The “higher” a digit is in the polynomial, the more
significant it is, i.e. the more weight it has on the value of the
number where it appears. In the written number 123
, for
example, the digit 1 is the most significant digit of the
number, and the digit 3 is the least significant digit.
This distinction between the written form of a number and its value is
very important. Just like in certain languages letters are read
right-to-left (Arabic) or even down-to-up (Japanese) we could
certainly conceive a language in which the digits of numbers were
arranged from right-to-left instead of left-to-right. In such a
language the written representation of 123 would be 321
, not
123
. In other words: the least significant digit would come
first, not last, in the written form of the number.

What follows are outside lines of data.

-- ==== Sys2Proof/Laws/FrPoolCmds.lean ====
section
/-! SUPPORT. Frames of the operations of Machine.PoolCmds: the parts of State that each may change. -/

set_option maxRecDepth 20000
set_option Elab.async false
set_option linter.unusedTactic false
set_option linter.unreachableTactic false
set_option linter.unusedVariables false

namespace Sys2Proof.Machine

theorem State.bandMove_fr {msk : Nat} {b₀ : State} {s : State} {pool : Nat} {b : BandCopy} {bands : List BandCopy} (h₀ : Fr msk b₀ s) (hm₀ : 711494 ||| msk = msk) :
    Fr msk b₀ (State.bandMove s pool b bands) := by
  refine Fr.step h₀ ?_ hm₀
  clear h₀ hm₀
  unfold State.bandMove
  try dsimp only
  repeat' (first
    | with_reducible exact Fr.refl _ _
    | with_reducible assumption
    | exact (rfl : (_ : Nat) = _)
    | with_reducible refine State.sendMod_fr ?_ ?_
    | with_reducible refine State.setBg_fr ?_ ?_
    | with_reducible refine State.bandDrop_fr ?_ ?_
    | with_reducible refine State.bandStart_fr ?_ ?_
    | with_reducible refine Fr.foldl ?_ _ _ ?_
    | intro _ _ _)

theorem State.reshapeMay_fr {msk : Nat} {b₀ : State} {s : State} {pool : Nat} (h₀ : Fr msk b₀ s) (hm₀ : 256 ||| msk = msk) :
    Fr msk b₀ (State.reshapeMay s pool).1 := by
  refine Fr.step h₀ ?_ hm₀
  clear h₀ hm₀
  unfold State.reshapeMay
  try dsimp only
  repeat' (first
    | with_reducible exact Fr.refl _ _
    | exact (rfl : (_ : Nat) = _)
    | with_reducible refine State.standing_fr ?_ ?_
    | with_reducible refine Fr.ite₁ ?_ ?_)

theorem execReshapeMigrateStep_fr {msk : Nat} {b₀ : State} {pool : Nat} {lost : List Nat} {places : List (List Place)} {s : State} (h₀ : Fr msk b₀ s) (hm₀ : 709446 ||| msk = msk) :
    FrO msk b₀ (execReshapeMigrateStep pool lost places s) := by
  refine FrO.step h₀ ?_ hm₀
  clear h₀ hm₀
  unfold execReshapeMigrateStep
  try dsimp only
  repeat' (first
    | with_reducible exact Fr.refl _ _
    | exact (rfl : (_ : Nat) = _)
    | with_reducible refine State.reshapeMay_fr ?_ ?_
    | with_reducible refine State.setSeg_fr ?_ ?_
    | with_reducible refine State.copyGrains_fr ?_ ?_
    | with_reducible refine State.setReclaim_fr ?_ ?_
    | with_reducible refine Fr.ite ?_ ?_
    | with_reducible refine FrO.ite ?_ ?_
    | with_reducible refine FrO.next ?_
    | with_reducible refine Fr.pair (h := ?_) (e := by assumption)
    | split)

theorem State.bandPlace_fr {msk : Nat} {b₀ : State} {s : State} {pool : Nat} {b : BandCopy} (h₀ : Fr msk b₀ s) (hm₀ : 16390 ||| msk = msk) :
    Fr msk b₀ (State.bandPlace s pool b) := by
  refine Fr.step h₀ ?_ hm₀
  clear h₀ hm₀
  unfold State.bandPlace
  try dsimp only
  repeat' (first
    | with_reducible exact Fr.refl _ _
    | with_reducible assumption
    | exact (rfl : (_ : Nat) = _)
    | with_reducible refine State.setPool_fr ?_ ?_
    | with_reducible refine State.sendMod_fr ?_ ?_
    | with_reducible refine State.setBg_fr ?_ ?_
    | with_reducible refine Fr.ite ?_ ?_
    | with_reducible refine Fr.foldl ?_ _ _ ?_
    | intro _ _ _
    | split)

theorem State.spareErase_fr {msk : Nat} {b₀ : State} {s : State} {pool : Nat} {q : Nat} (h₀ : Fr msk b₀ s) (hm₀ : 16390 ||| msk = msk) :
    Fr msk b₀ (State.spareErase s pool q) := by
  refine Fr.step h₀ ?_ hm₀
  clear h₀ hm₀
  unfold State.spareErase
  try dsimp only
  repeat' (first
    | with_reducible exact Fr.refl _ _
    | with_reducible assumption
    | exact (rfl : (_ : Nat) = _)
    | with_reducible refine State.sendMod_fr ?_ ?_
    | dsimp only
    | with_reducible refine Fr.ite ?_ ?_
    | with_reducible refine Fr.ite₁ ?_ ?_
    | with_reducible refine FrS.ite ?_ ?_
    | with_reducible refine FrP.ite ?_ ?_
    | with_reducible exact FrS.none
    | with_reducible refine FrS.some ?_
    | with_reducible refine FrS.map ?_
    | with_reducible exact FrP.none
    | with_reducible refine FrP.some ?_
    | with_reducible refine Fr.elim ?_ ?_
    | with_reducible refine Fr.foldl ?_ _ _ ?_
    | with_reducible refine Fr.foldl₂ ?_ _ _ ?_
    | intro _ _ _ _ _ _
    | intro _ _ _ _ _
    | intro _ _ _ _
    | intro _ _ _
    | intro _ _
    | intro _
    | with_reducible refine Fr.pair (h := ?_) (e := by assumption)
    | with_reducible refine FrO.got (h := ?_) (e := by assumption)
    | with_reducible refine FrS.get (h := ?_) (e := by assumption)
    | with_reducible refine FrP.get (h := ?_) (e := by assumption)
    | split)

theorem State.poolMake_fr {msk : Nat} {b₀ : State} {s : State} {x : PoolArgs} {bands : List BandCopy} (h₀ : Fr msk b₀ s) (hm₀ : 545030 ||| msk = msk) :
    Fr msk b₀ (State.poolMake s x bands) := by
  refine Fr.step h₀ ?_ hm₀
  clear h₀ hm₀
  unfold State.poolMake
  try dsimp only
  repeat' (first
    | with_reducible exact Fr.refl _ _
    | with_reducible assumption
    | exact (rfl : (_ : Nat) = _)
    | with_reducible refine State.spareInit_fr ?_ ?_
    | with_reducible refine State.bandPlace_fr ?_ ?_
    | with_reducible refine State.spareErase_fr ?_ ?_
    | with_reducible refine State.actEnd_fr ?_ ?_
    | with_reducible refine State.spillRecompute_fr ?_ ?_
    | with_reducible refine State.putBit_fr ?_ ?_
    | with_reducible refine State.recap_fr ?_ ?_
    | dsimp only
    | with_reducible refine Fr.ite ?_ ?_
    | with_reducible refine Fr.ite₁ ?_ ?_
    | with_reducible refine FrS.ite ?_ ?_
    | with_reducible refine FrP.ite ?_ ?_
    | with_reducible exact FrS.none
    | with_reducible refine FrS.some ?_
    | with_reducible refine FrS.map ?_
    | with_reducible exact FrP.none
    | with_reducible refine FrP.some ?_
    | with_reducible refine Fr.elim ?_ ?_
    | with_reducible refine Fr.foldl ?_ _ _ ?_
    | with_reducible refine Fr.foldl₂ ?_ _ _ ?_
    | intro _ _ _ _ _ _
    | intro _ _ _ _ _
    | intro _ _ _ _
    | intro _ _ _
    | intro _ _
    | intro _
    | with_reducible refine Fr.pair (h := ?_) (e := by assumption)
    | with_reducible refine FrO.got (h := ?_) (e := by assumption)
    | with_reducible refine FrS.get (h := ?_) (e := by assumption)
    | with_reducible refine FrP.get (h := ?_) (e := by assumption)
    | split
    | refine Fr.mk' ?_)

theorem State.poolDrop_fr {msk : Nat} {b₀ : State} {s : State} {pool : Nat} (h₀ : Fr msk b₀ s) (hm₀ : 544774 ||| msk = msk) :
    Fr msk b₀ (State.poolDrop s pool) := by
  refine Fr.step h₀ ?_ hm₀
  clear h₀ hm₀
  unfold State.poolDrop
  try dsimp only
  repeat' (first
    | with_reducible exact Fr.refl _ _
    | with_reducible assumption
    | exact (rfl : (_ : Nat) = _)
    | with_reducible refine State.sendMod_fr ?_ ?_
    | with_reducible refine State.setBg_fr ?_ ?_
    | with_reducible refine State.purge_fr ?_ ?_
    | with_reducible refine State.spillRecompute_fr ?_ ?_
    | with_reducible refine State.wrN_fr ?_ ?_
    | with_reducible refine Fr.foldl ?_ _ _ ?_
    | intro _ _ _
    | split
    | refine Fr.mk' ?_)

theorem State.poolDelete_fr {msk : Nat} {b₀ : State} {s : State} {pool : Nat} (h₀ : Fr msk b₀ s) (hm₀ : 545030 ||| msk = msk) :
    Fr msk b₀ (State.poolDelete s pool) := by
  refine Fr.step h₀ ?_ hm₀
  clear h₀ hm₀
  unfold State.poolDelete
  try dsimp only
  repeat' (first
    | with_reducible exact Fr.refl _ _
    | exact (rfl : (_ : Nat) = _)
    | with_reducible refine State.actEnd_fr ?_ ?_
    | with_reducible refine State.poolDrop_fr ?_ ?_)

theorem State.setPhase_fr {msk : Nat} {b₀ : State} {s : State} {pool : Nat} {ph : ReshapePhase} (h₀ : Fr msk b₀ s) (hm₀ : 16388 ||| msk = msk) :
    Fr msk b₀ (State.setPhase s pool ph) := by
  refine Fr.step h₀ ?_ hm₀
  clear h₀ hm₀
  unfold State.setPhase
  try dsimp only
  repeat' (first
    | with_reducible exact Fr.refl _ _
    | exact (rfl : (_ : Nat) = _)
    | with_reducible refine State.putFld_fr ?_ ?_
    | with_reducible refine State.setPool_fr ?_ ?_)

Now when it comes to store numbers in computers, rather than writing them on a paper, the role of the paper is played by the computer’s memory, be it ephemeral (like RAM) or persistent (like a spinning hard disk or a Flash memory), which is organized as a sequence of bytes. Since we are composing numbers with bytes, it makes sense to have each byte to play the role of a digit in the written form of the bigger number. Since bytes can have values from 0 to 255, the base is 256. But what is the “written form” for our byte-composed numbers?
In the last section we tried to compose bigger integers by
concatenating bytes together and interpreting the result. In doing
so, we assumed (quite naturally) that in the written form of the
resulting integer the bytes are ordered in the same order than they
appear in the file, i.e. we assume that the written form of the number
b1*256^2+b2*256^1+b3*256^0
would be b1b2b3
, where
b1
, b2
and b3
are bytes. In other words, given a
written form b1b2b3
, b1
would be the most significant
byte (digit) and b3
would be the least significant byte
(digit). In our world of IO spaces, the “written form” is the
disposition of the bytes in the IO space (file, memory buffer, etc)
being edited.
That interpretation of the written form is exactly what the bit-concatenation operator implements:
(poke) dump :from 0#B :size 3#B 76543210 0011 2233 4455 6677 8899 aabb ccdd eeff 0123456789ABCDEF 00000000: 7f45 4c .EL (poke) var b1 = byte @ 0#B (poke) var b2 = byte @ 1#B (poke) var b3 = byte @ 2#B (poke) b1:::b2:::b3 0x7f454c as uint<24>
However, much like in certain human languages the written form is read
from right to left, some computers also read numbers from right to
left in their “written form”. Actually, turns out that most
modern computers do it like that. This means that, in these
computers, given the written form b1b2b3
(i.e. given a file
where b1
comes first, followed by b2
and then b3
)
the most significant byte is b3
and the least significant byte
is b1
. Therefore, the value of the number would be
b3*256^2+b2*256^1+b3*256^0
.
So, given the written form of a bigger number b1b2b3
(i.e. some
ordering of bytes implied by the file they are stored in) there are at
least two ways to interpret them to calculate the value of the number.
When the written form is read from left to right, we talk about a
big endian interpretation. When the written form is read from
right to left, we talk about a little endian interpretation.
Given the first three bytes in foo.o
, we can determine the
value of the integer composed of these three bytes in both
interpretations:
(poke) b1:::b2:::b3 0x7f454c as uint<24> (poke) b3:::b2:::b1 0x4c457f as uint<24>
Remember how the type specifier byte
is just a synonym of
uint<8>
, and how we can use type specifiers like
uint<24>
and uint<32>
to map bigger integers? When we
do that, like in:
(poke) uint<24> @ 0#B 0x7f454c as uint<24>
Poke should somehow decide what kind of interpretation to use,
i.e. how to read the “written form” of the number. As you can see
from the example, poke uses the left-to-right interpretation, or
big-endian, by default. But you can change it using a new
dot-command: .set endian
:
(poke) .set endian little (poke) uint<24> @ 0#B 0x4c457f as uint<24>
The currently used interpretation (also called endianness) is shown if you invoke the dot-command without an argument4:
(poke) .set endian little
Different systems use different endianness. Into a given system, it is to be expected that most files will be encoded following the same conventions. Therefore poke provides you a way to set the endianness to whatever endianness is in the system. You do it this way:
(poke) .set endian host